-- ==== Sys2Proof/Laws/Forms.lean ====
section
/-!
SUPPORT. What each shape of meaning does (R122): one equation per shape and outcome, which proofs cite in place of
unfolding the shape.
-/

namespace Sys2Proof.Machine

/-! ### Writes and the program counter -/

/-- A bus write does not look at PC. -/
theorem busWrite_setPc (s : State) (pc addr : Addr) (v : Byte) :
    busWrite (s.setPc pc) addr v = (busWrite s addr v).map (·.setPc pc) := by
  unfold busWrite
  rw [State.setPc_cfg]
  split
  · rfl
  · split <;> rfl

theorem busWrite_advance (s : State) (n : ModeName) (addr : Addr) (v : Byte) :
    busWrite (s.advance n) addr v = (busWrite s addr v).map (·.advance n) := by
  unfold busWrite
  rw [State.advance_cfg]
  split
  · rfl
  · split <;> rfl

/-! ### Operands -/

@[simp] theorem locate_accumulator (s : State) : locate .accumulator s = .ok (.accumulator, s) := rfl

@[simp] theorem locate_immediate (s : State) (v : Byte) :
    locate (.immediate v) s = .ok (.fetched (s.pc + 1) v, s) := rfl

/-- Every other mode's operand is the cell at the resolved address (R118, R119). -/
theorem locate_cell {m : Mode} {s t : State} {ea : Addr} (hi : m.name ≠ .immediate) (ha : m ≠ .accumulator)
    (h : resolve m s = .ok (ea, t)) : locate m s = .ok (.cell ea, t) := by
  unfold locate
  split
  · exact absurd rfl ha
  · next he => rw [h] at he; cases he
  · exact absurd rfl hi
  · next hr => rw [h] at hr; cases hr; rfl

/-- Reading the operand where it stands gives the operand of `operandRead` (R118). -/
theorem readPlace_operandRead {m : Mode} {s t : State} {v : Byte} (h : operandRead m s = some (v, t)) :
    ∃ pl u, locate m s = .ok (pl, u) ∧ readPlace pl u = (v, t) := by
  by_cases ha : m = .accumulator
  · subst ha
    exact ⟨_, _, rfl, by simpa [operandRead, readPlace] using h⟩
  · by_cases hi : m.name = .immediate
    · cases m <;> simp only [Mode.name, reduceCtorEq] at hi
      exact ⟨_, _, rfl, by simpa [operandRead, readPlace] using h⟩
    · cases hr : resolve m s with
      | error e => cases m <;> simp_all [operandRead, Mode.name]
      | ok r =>
        refine ⟨_, _, locate_cell hi ha hr, ?_⟩
        cases m <;> simp_all [operandRead, Mode.name, readPlace]

/-- Reading an operand changes the log and the draw counter at most (R55). -/
theorem operandRead_readsOnly {m : Mode} {s t : State} {v : Byte} (h : operandRead m s = some (v, t)) :
    ReadsOnly s t := by
  have key : ∀ {ea : Addr} {u : State}, resolve m s = .ok (ea, u) → busRead u ea = (v, t) → ReadsOnly s t :=
    fun {ea u} hr hb => by
      have h1 := (resolve_readsOnly hr).trans (busRead_readsOnly u ea)
      rwa [hb] at h1
  by_cases ha : m = .accumulator
  · subst ha
    simp only [operandRead, Option.some.injEq, Prod.mk.injEq] at h
    exact h.2 ▸ ReadsOnly.refl s
  · by_cases hi : m.name = .immediate
    · cases m <;> simp only [Mode.name, reduceCtorEq] at hi
      simp only [operandRead, Option.some.injEq, Prod.mk.injEq] at h
      exact h.2 ▸ ReadsOnly.refl s
    · cases hr : resolve m s with
      | error e => cases m <;> simp_all [operandRead, Mode.name]
      | ok r => exact key hr (by cases m <;> simp_all [operandRead, Mode.name])

/-- Every mode but Implied has an operand to read. -/
theorem operandRead_some (m : Mode) (s : State) (h : m ≠ .implied) : ∃ v t, operandRead m s = some (v, t) := by
  cases m with
  | implied => exact absurd rfl h
  | _ => exact ⟨_, _, rfl⟩

/-! ### The shapes -/

theorem impliedForm_eq (s : State) (f : State → State) : impliedForm s f = .next (f (s.advance .implied)) := rfl

/-- A reading instruction gives its operand to `use` with PC past the instruction (R103, R118). -/
theorem readForm_eq {m : Mode} {s t : State} {v : Byte} (use : Byte → State → State)
    (h : operandRead m s = some (v, t)) : readForm m s use = .next (use v (t.advance m.name)) := by
  obtain ⟨pl, u, hl, hr⟩ := readPlace_operandRead h
  simp [readForm, hl, hr]

/-- A store whose bus write succeeds (R229-R231). -/
theorem storeForm_ok {m : Mode} {s t w : State} {ea : Addr} {v : Byte} (hi : m.name ≠ .immediate)
    (ha : m ≠ .accumulator) (h : resolve m s = .ok (ea, t)) (hw : busWrite t ea v = .ok w) :
    storeForm m s v = .next (w.advance m.name) := by
  simp [storeForm, locate_cell hi ha h, writePlace, busWrite_advance, hw, Except.map]

/-- A store whose bus write faults has no effect but the halt (R101, R263). -/
theorem storeForm_error {m : Mode} {s t : State} {ea : Addr} {v : Byte} {e : HaltReason}
    (hi : m.name ≠ .immediate) (ha : m ≠ .accumulator) (h : resolve m s = .ok (ea, t))
    (hw : busWrite t ea v = .error e) : storeForm m s v = .next (raise s t e) := by
  simp [storeForm, locate_cell hi ha h, writePlace, busWrite_advance, hw, Except.map]

/-- A read-modify-write of the accumulator (R105, R119). -/
theorem modifyForm_accumulator (s : State) (f : Byte → Byte → Byte × Byte) :
    modifyForm .accumulator s f =
      .next (((s.advance .accumulator).setA (f s.a s.p).1).setP (f s.a s.p).2) := rfl

/-- A read-modify-write of a cell whose bus write succeeds (R119). -/
theorem modifyForm_ok {m : Mode} {s t w : State} {ea : Addr} (f : Byte → Byte → Byte × Byte)
    (hi : m.name ≠ .immediate) (ha : m ≠ .accumulator) (h : resolve m s = .ok (ea, t))
    (hw : busWrite (busRead t ea).2 ea (f (busRead t ea).1 (busRead t ea).2.p).1 = .ok w) :
    modifyForm m s f = .next ((w.advance m.name).setP (f (busRead t ea).1 (busRead t ea).2.p).2) := by
  simp [modifyForm, locate_cell hi ha h, readPlace, writePlace, busWrite_advance, hw, Except.map]

/-- A read-modify-write whose bus write faults has no effect but the halt (R101, R263). -/
theorem modifyForm_error {m : Mode} {s t : State} {ea : Addr} {e : HaltReason} (f : Byte → Byte → Byte × Byte)
    (hi : m.name ≠ .immediate) (ha : m ≠ .accumulator) (h : resolve m s = .ok (ea, t))
    (hw : busWrite (busRead t ea).2 ea (f (busRead t ea).1 (busRead t ea).2.p).1 = .error e) :
    modifyForm m s f = .next (raise s (busRead t ea).2 e) := by
  simp [modifyForm, locate_cell hi ha h, readPlace, writePlace, busWrite_advance, hw, Except.map]

/-- A control transfer (R103, R116, R210). -/
theorem jumpForm_eq {m : Mode} {s t : State} {ea : Addr} (taken : Bool) (h : resolve m s = .ok (ea, t)) :
    jumpForm m s taken = .next (if taken then t.setPc ea else t.advance m.name) := by
  simp [jumpForm, h]

/-- A push of one register (R200, R201). -/
theorem pushForm_eq (s : State) (v : Byte) :
    pushForm s v =
      .next (((s.advance .implied).setMem (Memory.write s.mem (256 + s.sp.toNat) v)).setSp (s.sp - 1)) := by
  simp [pushForm, push_eq]

/-- A pull of one byte (R202, R203). -/
theorem pullForm_eq (s : State) (use : Byte → State → State) :
    pullForm s use =
      .next (use (Memory.read s.mem (256 + (s.sp + 1).toNat)) ((s.advance .implied).setSp (s.sp + 1))) := by
  rw [pullForm, pop_eq, State.advance_mem, State.advance_sp]

/-- A call (R211): both pushes land on the stack, the high byte first. -/
theorem callForm_eq {m : Mode} {s t : State} {ea : Addr} (h : resolve m s = .ok (ea, t)) :
    callForm m s = .next
      (((t.setMem (Memory.write (Memory.write t.mem (256 + t.sp.toNat) (highByte (s.pc + 2)))
        (256 + (t.sp - 1).toNat) (lowByte (s.pc + 2)))).setSp (t.sp - 1 - 1)).setPc ea) := by
  simp only [callForm, h, push_eq, State.setSp_sp, State.setSp_mem, State.setMem_mem]
  rfl

/-- The word popped (R212, R213). -/
theorem popWord_eq (s : State) :
    popWord s =
      (wordOf (Memory.read s.mem (256 + (s.sp + 1 + 1).toNat)) (Memory.read s.mem (256 + (s.sp + 1).toNat)),
        s.setSp (s.sp + 1 + 1)) := by
  simp only [popWord, pop_eq, State.setSp_mem, State.setSp_sp]
  rfl

end Sys2Proof.Machine
end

================

INSTRUCTIONS TO FOLLOW:
Above are the entries. Copy exactly the part that opens with the line containing "busWrite (s.setPc pc)" and closes with the line containing "theorem locate_immediate (s", and no more.

WRITTEN REPLY:
    busWrite (s.setPc pc) addr v = (busWrite s addr v).map (·.setPc pc) := by
  unfold busWrite
  rw [State.setPc_cfg]
  split
  · rfl
  · split <;> rfl

theorem busWrite_advance (s : State) (n : ModeName) (addr : Addr) (v : Byte) :
    busWrite (s.advance n) addr v = (busWrite s addr v).map (·.advance n) := by
  unfold busWrite
  rw [State.advance_cfg]
  split
  · rfl
  · split <;> rfl

/-! ### Operands -/

@[simp] theorem locate_accumulator (s : State) : locate .accumulator s = .ok (.accumulator, s) := rfl

@[simp] theorem locate_immediate (s : State) (v : Byte) :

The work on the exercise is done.